-- ==== Sys2Proof/Syntax.lean ====
section
/-! DEFINITION. The commands of the block: one constructor per row of spec/opcode_table.json, in the
table's order. Link rows carry what was heard on the pair; rows that commit a command carry its
origin and its argument bytes as received, since nothing in them is examined before the commit (R123). -/

namespace Sys2Proof

/-- The rows of the command table. `origin` is how the committed command was addressed; `args` are
its command bytes after the code byte (R199). -/
inductive Instr where
  /-- HARD_RESET (R119). -/
  | hardReset (phase : ResetPhase)
  /-- COMMAND_FRAME (R124). -/
  | commandFrame (h : Heard)
  /-- POLL (R160). -/
  | poll (h : Heard) (order : PollOrder)
  /-- TRANSMIT_START (R152). -/
  | transmitStart
  /-- TRANSMIT_END (R153). -/
  | transmitEnd
  /-- REPLY_ABANDONED (R152). -/
  | replyAbandoned
  /-- SYNC (R48). -/
  | sync (h : Heard) (order : TakenFirst)
  /-- PROBE (R193). -/
  | probe (h : Heard) (order : TakenFirst)
  /-- WAKE (R116). -/
  | wake (h : Heard)
  /-- FILL (R144). -/
  | fill (h : Heard)
  /-- OTHER_INTACT_FRAME (R144). -/
  | otherIntactFrame (h : Heard)
  /-- FAULT_REPORT (R173). -/
  | faultReport (h : Heard)
  /-- QUIESCE_END (R177). -/
  | quiesceEnd
  /-- STAGING_EXPIRY (R133). -/
  | stagingExpiry
  /-- SYNC_WATCH_LOCKED_EXPIRY (R55). -/
  | syncWatchLockedExpiry
  /-- SYNC_WATCH_HOLDOVER_EXPIRY (R56). -/
  | syncWatchHoldoverExpiry
  /-- SYNC_WATCH_ACQUIRING_EXPIRY (R57). -/
  | syncWatchAcquiringExpiry
  /-- SLEW_END (R53). -/
  | slewEnd
  /-- WAKE_DELAY_END (R118). -/
  | wakeDelayEnd
  /-- HEAD_REACHED (R26). -/
  | headReached
  /-- PULSE_END (R74). -/
  | pulseEnd (channel : Fin 16)
  /-- WINDOW_END (R92). -/
  | windowEnd (input : Fin 4)
  /-- DEAD_TIME_END (R89). -/
  | deadTimeEnd (input : Fin 4)
  /-- CAPTURE_EDGE (R88). -/
  | captureEdge (input : Fin 4) (edge : PinEdge)
  /-- SAMPLE_REACHED (R194). -/
  | sampleReached
  /-- GET_STATUS (R166). -/
  | getStatus (origin : Origin) (args : List Byte)
  /-- GET_FAULT_RECORD (R181). -/
  | getFaultRecord (origin : Origin) (args : List Byte)
  /-- CLEAR_FAULT (R180). -/
  | clearFault (origin : Origin) (args : List Byte)
  /-- SOFT_RESET (R114). -/
  | softReset (origin : Origin) (args : List Byte)
  /-- ECHO (R168). -/
  | echo (origin : Origin) (args : List Byte)
  /-- ACK_ATTENTION (R189). -/
  | ackAttention (origin : Origin) (args : List Byte)
  /-- SET_ATTENTION_MASK (R188). -/
  | setAttentionMask (origin : Origin) (args : List Byte)
  /-- START (R106). -/
  | start (origin : Origin) (args : List Byte)
  /-- PARK (R107). -/
  | park (origin : Origin) (args : List Byte)
  /-- RESUME (R108). -/
  | resume (origin : Origin) (args : List Byte)
  /-- ENTER_DORMANT (R115). -/
  | enterDormant (origin : Origin) (args : List Byte)
  /-- ENTER_ALIGNMENT (R109). -/
  | enterAlignment (origin : Origin) (args : List Byte)
  /-- EXIT_ALIGNMENT (R110). -/
  | exitAlignment (origin : Origin) (args : List Byte)
  /-- GET_ALIGNMENT (R197). -/
  | getAlignment (origin : Origin) (args : List Byte)
  /-- SET_COMMIT_LAG (R135). -/
  | setCommitLag (origin : Origin) (args : List Byte)
  /-- SET_FAULT_MODE (R182). -/
  | setFaultMode (origin : Origin) (args : List Byte)
  /-- SET_GROUPS (R149). -/
  | setGroups (origin : Origin) (args : List Byte)
  /-- READ_CONFIG (R167). -/
  | readConfig (origin : Origin) (args : List Byte)
  /-- SET_TIMEBASE (R60). -/
  | setTimebase (origin : Origin) (args : List Byte)
  /-- SET_OFFSET (R64). -/
  | setOffset (origin : Origin) (args : List Byte)
  /-- SET_TIME (R63). -/
  | setTime (origin : Origin) (args : List Byte)
  /-- SET_LATE_TOLERANCE (R25). -/
  | setLateTolerance (origin : Origin) (args : List Byte)
  /-- GET_TIME (R65). -/
  | getTime (origin : Origin) (args : List Byte)
  /-- CONFIGURE_CHANNEL (R71). -/
  | configureChannel (origin : Origin) (args : List Byte)
  /-- CONFIGURE_INPUT (R86). -/
  | configureInput (origin : Origin) (args : List Byte)
  /-- ADD_ENTRY (R10). -/
  | addEntry (origin : Origin) (args : List Byte)
  /-- CANCEL_ENTRY (R15). -/
  | cancelEntry (origin : Origin) (args : List Byte)
  /-- CANCEL_GROUP (R16). -/
  | cancelGroup (origin : Origin) (args : List Byte)
  /-- FLUSH_SCHEDULE (R17). -/
  | flushSchedule (origin : Origin) (args : List Byte)
  /-- QUERY_ENTRY (R18). -/
  | queryEntry (origin : Origin) (args : List Byte)
  /-- LIST_SCHEDULE (R19). -/
  | listSchedule (origin : Origin) (args : List Byte)
  /-- READ_EVENTS (R100). -/
  | readEvents (origin : Origin) (args : List Byte)
  /-- UNKNOWN_COMMAND (R130). -/
  | unknownCommand (origin : Origin) (bytes : List Byte)
  /-- DISCARDING_END (R143). -/
  | discardingEnd (ending : RunEnd)
  deriving DecidableEq, Repr

end Sys2Proof
end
○ ○ ○ ○
§ What you should do:
Having read the records above, print them out again exactly.

§ Exercise output:
-- ==== Sys2Proof/Syntax.lean ====
section
/-! DEFINITION. The commands of the block: one constructor per row of spec/opcode_table.json, in the
table's order. Link rows carry what was heard on the pair; rows that commit a command carry its
origin and its argument bytes as received, since nothing in them is examined before the commit (R123). -/

namespace Sys2Proof

/-- The rows of the command table. `origin` is how the committed command was addressed; `args` are
its command bytes after the code byte (R199). -/
inductive Instr where
  /-- HARD_RESET (R119). -/
  | hardReset (phase : ResetPhase)
  /-- COMMAND_FRAME (R124). -/
  | commandFrame (h : Heard)
  /-- POLL (R160). -/
  | poll (h : Heard) (order : PollOrder)
  /-- TRANSMIT_START (R152). -/
  | transmitStart
  /-- TRANSMIT_END (R153). -/
  | transmitEnd
  /-- REPLY_ABANDONED (R152). -/
  | replyAbandoned
  /-- SYNC (R48). -/
  | sync (h : Heard) (order : TakenFirst)
  /-- PROBE (R193). -/
  | probe (h : Heard) (order : TakenFirst)
  /-- WAKE (R116). -/
  | wake (h : Heard)
  /-- FILL (R144). -/
  | fill (h : Heard)
  /-- OTHER_INTACT_FRAME (R144). -/
  | otherIntactFrame (h : Heard)
  /-- FAULT_REPORT (R173). -/
  | faultReport (h : Heard)
  /-- QUIESCE_END (R177). -/
  | quiesceEnd
  /-- STAGING_EXPIRY (R133). -/
  | stagingExpiry
  /-- SYNC_WATCH_LOCKED_EXPIRY (R55). -/
  | syncWatchLockedExpiry
  /-- SYNC_WATCH_HOLDOVER_EXPIRY (R56). -/
  | syncWatchHoldoverExpiry
  /-- SYNC_WATCH_ACQUIRING_EXPIRY (R57). -/
  | syncWatchAcquiringExpiry
  /-- SLEW_END (R53). -/
  | slewEnd
  /-- WAKE_DELAY_END (R118). -/
  | wakeDelayEnd
  /-- HEAD_REACHED (R26). -/
  | headReached
  /-- PULSE_END (R74). -/
  | pulseEnd (channel : Fin 16)
  /-- WINDOW_END (R92). -/
  | windowEnd (input : Fin 4)
  /-- DEAD_TIME_END (R89). -/
  | deadTimeEnd (input : Fin 4)
  /-- CAPTURE_EDGE (R88). -/
  | captureEdge (input : Fin 4) (edge : PinEdge)
  /-- SAMPLE_REACHED (R194). -/
  | sampleReached
  /-- GET_STATUS (R166). -/
  | getStatus (origin : Origin) (args : List Byte)
  /-- GET_FAULT_RECORD (R181). -/
  | getFaultRecord (origin : Origin) (args : List Byte)
  /-- CLEAR_FAULT (R180). -/
  | clearFault (origin : Origin) (args : List Byte)
  /-- SOFT_RESET (R114). -/
  | softReset (origin : Origin) (args : List Byte)
  /-- ECHO (R168). -/
  | echo (origin : Origin) (args : List Byte)
  /-- ACK_ATTENTION (R189). -/
  | ackAttention (origin : Origin) (args : List Byte)
  /-- SET_ATTENTION_MASK (R188). -/
  | setAttentionMask (origin : Origin) (args : List Byte)
  /-- START (R106). -/
  | start (origin : Origin) (args : List Byte)
  /-- PARK (R107). -/
  | park (origin : Origin) (args : List Byte)
  /-- RESUME (R108). -/
  | resume (origin : Origin) (args : List Byte)
  /-- ENTER_DORMANT (R115). -/
  | enterDormant (origin : Origin) (args : List Byte)
  /-- ENTER_ALIGNMENT (R109). -/
  | enterAlignment (origin : Origin) (args : List Byte)
  /-- EXIT_ALIGNMENT (R110). -/
  | exitAlignment (origin : Origin) (args : List Byte)
  /-- GET_ALIGNMENT (R197). -/
  | getAlignment (origin : Origin) (args : List Byte)
  /-- SET_COMMIT_LAG (R135). -/
  | setCommitLag (origin : Origin) (args : List Byte)
  /-- SET_FAULT_MODE (R182). -/
  | setFaultMode (origin : Origin) (args : List Byte)
  /-- SET_GROUPS (R149). -/
  | setGroups (origin : Origin) (args : List Byte)
  /-- READ_CONFIG (R167). -/
  | readConfig (origin : Origin) (args : List Byte)
  /-- SET_TIMEBASE (R60). -/
  | setTimebase (origin : Origin) (args : List Byte)
  /-- SET_OFFSET (R64). -/
  | setOffset (origin : Origin) (args : List Byte)
  /-- SET_TIME (R63). -/
  | setTime (origin : Origin) (args : List Byte)
  /-- SET_LATE_TOLERANCE (R25). -/
  | setLateTolerance (origin : Origin) (args : List Byte)
  /-- GET_TIME (R65). -/
  | getTime (origin : Origin) (args : List Byte)
  /-- CONFIGURE_CHANNEL (R71). -/
  | configureChannel (origin : Origin) (args : List Byte)
  /-- CONFIGURE_INPUT (R86). -/
  | configureInput (origin : Origin) (args : List Byte)
  /-- ADD_ENTRY (R10). -/
  | addEntry (origin : Origin) (args : List Byte)
  /-- CANCEL_ENTRY (R15). -/
  | cancelEntry (origin : Origin) (args : List Byte)
  /-- CANCEL_GROUP (R16). -/
  | cancelGroup (origin : Origin) (args : List Byte)
  /-- FLUSH_SCHEDULE (R17). -/
  | flushSchedule (origin : Origin) (args : List Byte)
  /-- QUERY_ENTRY (R18). -/
  | queryEntry (origin : Origin) (args : List Byte)
  /-- LIST_SCHEDULE (R19). -/
  | listSchedule (origin : Origin) (args : List Byte)
  /-- READ_EVENTS (R100). -/
  | readEvents (origin : Origin) (args : List Byte)
  /-- UNKNOWN_COMMAND (R130). -/
  | unknownCommand (origin : Origin) (bytes : List Byte)
  /-- DISCARDING_END (R143). -/
  | discardingEnd (ending : RunEnd)
  deriving DecidableEq, Repr

end Sys2Proof
end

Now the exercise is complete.